======== INPUT RECORDS

-- ==== Sys2Proof/Tests/Slice0.lean ====
section
/-!
SUPPORT. The model's own tests. Expected values are those of 95_test_vectors.md (the vector is named at each
test) or are computed by hand from the rule named. The witness theorems show that the hypotheses of the
statements can be met.
-/

namespace Sys2Proof.Tests

open Sys2Proof Sys2Proof.Machine Sys2Proof.Claims

/-! The tests are elaborated one after another, which bounds the threads a check of them takes. -/

set_option Elab.async false

/-- What `f` sees of the next state, if there is one. -/
def after {α : Type} (r : Result) (f : State → α) : Option α :=
  match r with
  | .next t => some (f t)
  | .fault _ => none
  | .refused _ => none

/-- Why a result is refused, if it is. -/
def refusal (r : Result) : Option Refusal :=
  match r with
  | .next _ => none
  | .fault _ => none
  | .refused why => some why

/-- The reset state with a canvas. -/
def withCells (m : Memory) : State := State.reset.withCanvas m

/-- The reset state with operations waiting. -/
def waiting (ops : List HostOp) : State := State.reset.withInbox ops

/-- Twelve full mask rows. -/
def fullMask : Vector (BitVec 6) 12 := Vector.replicate 12 0x3F

/-- Eight black colours. -/
def black : Vector Rgb4 8 := Vector.replicate 8 ⟨0, 0, 0⟩

/-- A packet of a command byte, an instruction byte and two data bytes, everything else 0. -/
def pkt (b0 b1 d0 d1 : Byte) : Packet :=
  #v[b0, b1, 0, 0, d0, d1, 0, 0, 0, 0, 0, 0, 0, 0, 0, 0, 0, 0, 0, 0, 0, 0, 0, 0]

/-! ### Well-formedness: each check refuses an ill-formed line (30_encoding.md R87, R89) -/

theorem test_wellFormed_accepts :
    (AsmLine.memPreset 15 15).wellFormed = true ∧ (AsmLine.borderPreset 15).wellFormed = true ∧
    (AsmLine.tile 15 15 31 63 (List.replicate 12 63)).wellFormed = true ∧
    (AsmLine.scrollPreset 15 3 7 3 15).wellFormed = true ∧ (AsmLine.scrollCopy 3 7 3 15).wellFormed = true ∧
    (AsmLine.loadClutLo (List.replicate 8 (15, 15, 15))).wellFormed = true ∧
    (AsmLine.insn 63).wellFormed = true ∧ (AsmLine.raw (List.replicate 24 255)).wellFormed = true := by decide

theorem test_wellFormed_refuses_preset_operands :
    (AsmLine.memPreset 16 0).wellFormed = false ∧ (AsmLine.memPreset 0 16).wellFormed = false ∧
    (AsmLine.borderPreset 16).wellFormed = false := by decide

theorem test_wellFormed_refuses_tile_operands :
    (AsmLine.tile 16 0 0 0 (List.replicate 12 0)).wellFormed = false ∧
    (AsmLine.tile 0 16 0 0 (List.replicate 12 0)).wellFormed = false ∧
    (AsmLine.tile 0 0 32 0 (List.replicate 12 0)).wellFormed = false ∧
    (AsmLine.tile 0 0 0 64 (List.replicate 12 0)).wellFormed = false ∧
    (AsmLine.tileXor 0 0 0 0 (List.replicate 11 0)).wellFormed = false ∧
    (AsmLine.tileXor 0 0 0 0 (List.replicate 13 0)).wellFormed = false ∧
    (AsmLine.tileXor 0 0 0 0 (List.replicate 11 0 ++ [64])).wellFormed = false := by decide

theorem test_wellFormed_refuses_scroll_operands :
    (AsmLine.scrollPreset 16 0 0 0 0).wellFormed = false ∧ (AsmLine.scrollPreset 0 4 0 0 0).wellFormed = false ∧
    (AsmLine.scrollCopy 0 8 0 0).wellFormed = false ∧ (AsmLine.scrollCopy 0 0 4 0).wellFormed = false ∧
    (AsmLine.scrollCopy 0 0 0 16).wellFormed = false := by decide

theorem test_wellFormed_refuses_colours :
    (AsmLine.loadClutLo (List.replicate 7 (0, 0, 0))).wellFormed = false ∧
    (AsmLine.loadClutLo (List.replicate 9 (0, 0, 0))).wellFormed = false ∧
    (AsmLine.loadClutLo ((16, 0, 0) :: List.replicate 7 (0, 0, 0))).wellFormed = false ∧
    (AsmLine.loadClutHi ((0, 16, 0) :: List.replicate 7 (0, 0, 0))).wellFormed = false ∧
    (AsmLine.loadClutHi ((0, 0, 16) :: List.replicate 7 (0, 0, 0))).wellFormed = false := by decide

theorem test_wellFormed_refuses_other_lines :
    (AsmLine.insn 64).wellFormed = false ∧ (AsmLine.raw (List.replicate 23 0)).wellFormed = false ∧
    (AsmLine.raw (List.replicate 25 0)).wellFormed = false ∧
    (AsmLine.raw (256 :: List.replicate 23 0)).wellFormed = false := by decide

/-! ### The assembler (30_encoding.md R87 to R89; bytes of 95_test_vectors.md section 3) -/

/-- P1, packet 2. -/
theorem test_assemble_memPreset_text :
    assembleText "MEMPRESET 3, 1" = some [pkt 0x09 0x01 3 1] := by decide +kernel

/-- P1, packet 12. -/
theorem test_assemble_tile_text :
    assembleText "TILE 3, 5, 1, 1, 0x0C, 0x0C, 0x0C, 0x0C, 0x3F, 0x3F, 0x3F, 0x3F, 0x0C, 0x0C, 0x0C, 0x0C" =
      some [#v[0x09, 0x06, 0, 0, 3, 5, 1, 1, 0x0C, 0x0C, 0x0C, 0x0C, 0x3F, 0x3F, 0x3F, 0x3F, 0x0C, 0x0C,
        0x0C, 0x0C, 0, 0, 0, 0]] := by decide +kernel

/-- P1, packet 0. -/
theorem test_assemble_loadClutLo_text :
    assembleText "LOADCLUTLO 0 0 0, 0 0 0, 0 0 0, 15 0 15, 0 0 0, 0 15 0, 0 0 0, 0 0 0" =
      some [#v[0x09, 0x1E, 0, 0, 0, 0, 0, 0, 0, 0, 0x3C, 0x0F, 0, 0, 0x03, 0x30, 0, 0, 0, 0, 0, 0, 0, 0]] := by
  decide +kernel

/-- P2, packets 2 and 4. -/
theorem test_assemble_scroll_text :
    assembleText "SCROLLCOPY 2, 7, 2, 15" =
      some [#v[0x09, 0x18, 0, 0, 0, 0x27, 0x2F, 0, 0, 0, 0, 0, 0, 0, 0, 0, 0, 0, 0, 0, 0, 0, 0, 0]] ∧
    assembleText "SCROLLPRESET 9, 1, 3, 0, 4" =
      some [#v[0x09, 0x14, 0, 0, 9, 0x13, 4, 0, 0, 0, 0, 0, 0, 0, 0, 0, 0, 0, 0, 0, 0, 0, 0, 0]] := by
  decide +kernel

/-- R89, and the vectors V33 (its first bytes) and V71. -/
theorem test_assemble_pseudo_text :
    assembleText "PAD" = some [pkt 0 0 0 0] ∧ assembleText "PAD 2" = some [pkt 0 0 0 0, pkt 0 0 0 0] ∧
    assembleText "INSN 63" = some [pkt 0x09 0x3F 0 0] ∧
    assembleText "RAW 09 06 00 00 C1 F2 00 00 00 00 00 00 00 00 00 00 00 00 00 00 00 00 00 00" =
      some [pkt 0x09 0x06 0xC1 0xF2] := by decide +kernel

/-- R87: an operand that does not fit is an error; so is a wrong number of operands. -/
theorem test_assemble_refuses_text :
    assembleText "MEMPRESET 16, 0" = none ∧ assembleText "MEMPRESET 3" = none ∧
    assembleText "BORDERPRESET 0x10" = none ∧ assembleText "NOP" = none ∧ assembleText "INSN 64" = none := by
  decide +kernel

/-! ### Decoding and stepping the table's words (opcode_table.json, 30_encoding.md R77) -/

theorem test_table_words_decode :
    decodeTableWord 16 0x0901 = some (.memPreset 0 0) ∧ decodeTableWord 16 0x0902 = some (.borderPreset 0) ∧
    decodeTableWord 16 0x0906 = some (.tile 0 0 0 0 (Vector.replicate 12 0)) ∧
    decodeTableWord 16 0x0926 = some (.tileXor 0 0 0 0 (Vector.replicate 12 0)) ∧
    decodeTableWord 16 0x0914 = some (.scrollPreset 0 0 0 0 0) ∧
    decodeTableWord 16 0x0918 = some (.scrollCopy 0 0 0 0) ∧
    decodeTableWord 16 0x091E = some (.loadClutLo black) ∧
    decodeTableWord 16 0x091F = some (.loadClutHi black) ∧ decodeTableWord 16 0x091C = some .defTransp := by
  decide +kernel

/-- R76 and R72: code 0, the unlisted code 5, and a command byte that is not the marker. -/
theorem test_table_words_of_no_command :
    decodeTableWord 16 0x0900 = none ∧ decodeTableWord 16 0x0905 = none ∧ decodeTableWord 16 0x0801 = none := by
  decide +kernel

/-- V6 to V10. -/
theorem test_header_top_bits_ignored :
    decode (pkt 0x49 0x01 3 0) = .ok (.memPreset 3 0) ∧ decode (pkt 0x89 0x41 3 0) = .ok (.memPreset 3 0) ∧
    (∃ i, decode (pkt 0xC9 0x66 0 0) = .ok i ∧ i.opcode = .tileXor) ∧
    (∃ i, decode (pkt 0x09 0xC6 0 0) = .ok i ∧ i.opcode = .tile) ∧
    decode (pkt 0x08 0x01 0 0) = .error .nonMarker ∧ decode (pkt 0x0B 0x01 0 0) = .error .nonMarker ∧
    decode (pkt 0x19 0x01 0 0) = .error .nonMarker ∧ decode (pkt 0xFF 0x01 0 0) = .error .nonMarker := by
  refine ⟨by decide +kernel, by decide +kernel, ⟨_, rfl, rfl⟩, ⟨_, rfl, rfl⟩, ?_⟩
  decide +kernel

/-- P2, packets 2 and 4: the scroll fields bit by bit. -/
theorem test_scroll_word_decodes :
    decode #v[0x09, 0x18, 0, 0, 0x00, 0x27, 0x2F, 0, 0, 0, 0, 0, 0, 0, 0, 0, 0, 0, 0, 0, 0, 0, 0, 0] =
      .ok (.scrollCopy 2 7 2 15) ∧
    decode #v[0x09, 0x14, 0, 0, 0x09, 0x13, 0x04, 0, 0, 0, 0, 0, 0, 0, 0, 0, 0, 0, 0, 0, 0, 0, 0, 0] =
      .ok (.scrollPreset 9 1 3 0 4) := by decide +kernel

/-- V33: bits 7:6 set in every field byte. -/
theorem test_tile_word_decodes :
    decode #v[0x09, 0x06, 0, 0, 0xC1, 0xF2, 0xE2, 0xC3, 0xFF, 0, 0, 0, 0, 0, 0, 0, 0, 0, 0, 0, 0, 0, 0, 0] =
      .ok (.tile 1 2 2 3 #v[0x3F, 0, 0, 0, 0, 0, 0, 0, 0, 0, 0, 0]) := by decide +kernel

================

- [REQUIRED ACTION]: Copy out each line from the listing that contains the string "none".

- [EXERCISE SOLUTION]:
  | .fault _ => none
  | .refused _ => none
  | .next _ => none
  | .fault _ => none
    assembleText "MEMPRESET 16, 0" = none ∧ assembleText "MEMPRESET 3" = none ∧
    assembleText "BORDERPRESET 0x10" = none ∧ assembleText "NOP" = none ∧ assembleText "INSN 64" = none := by
    decodeTableWord 16 0x0900 = none ∧ decodeTableWord 16 0x0905 = none ∧ decodeTableWord 16 0x0801 = none := by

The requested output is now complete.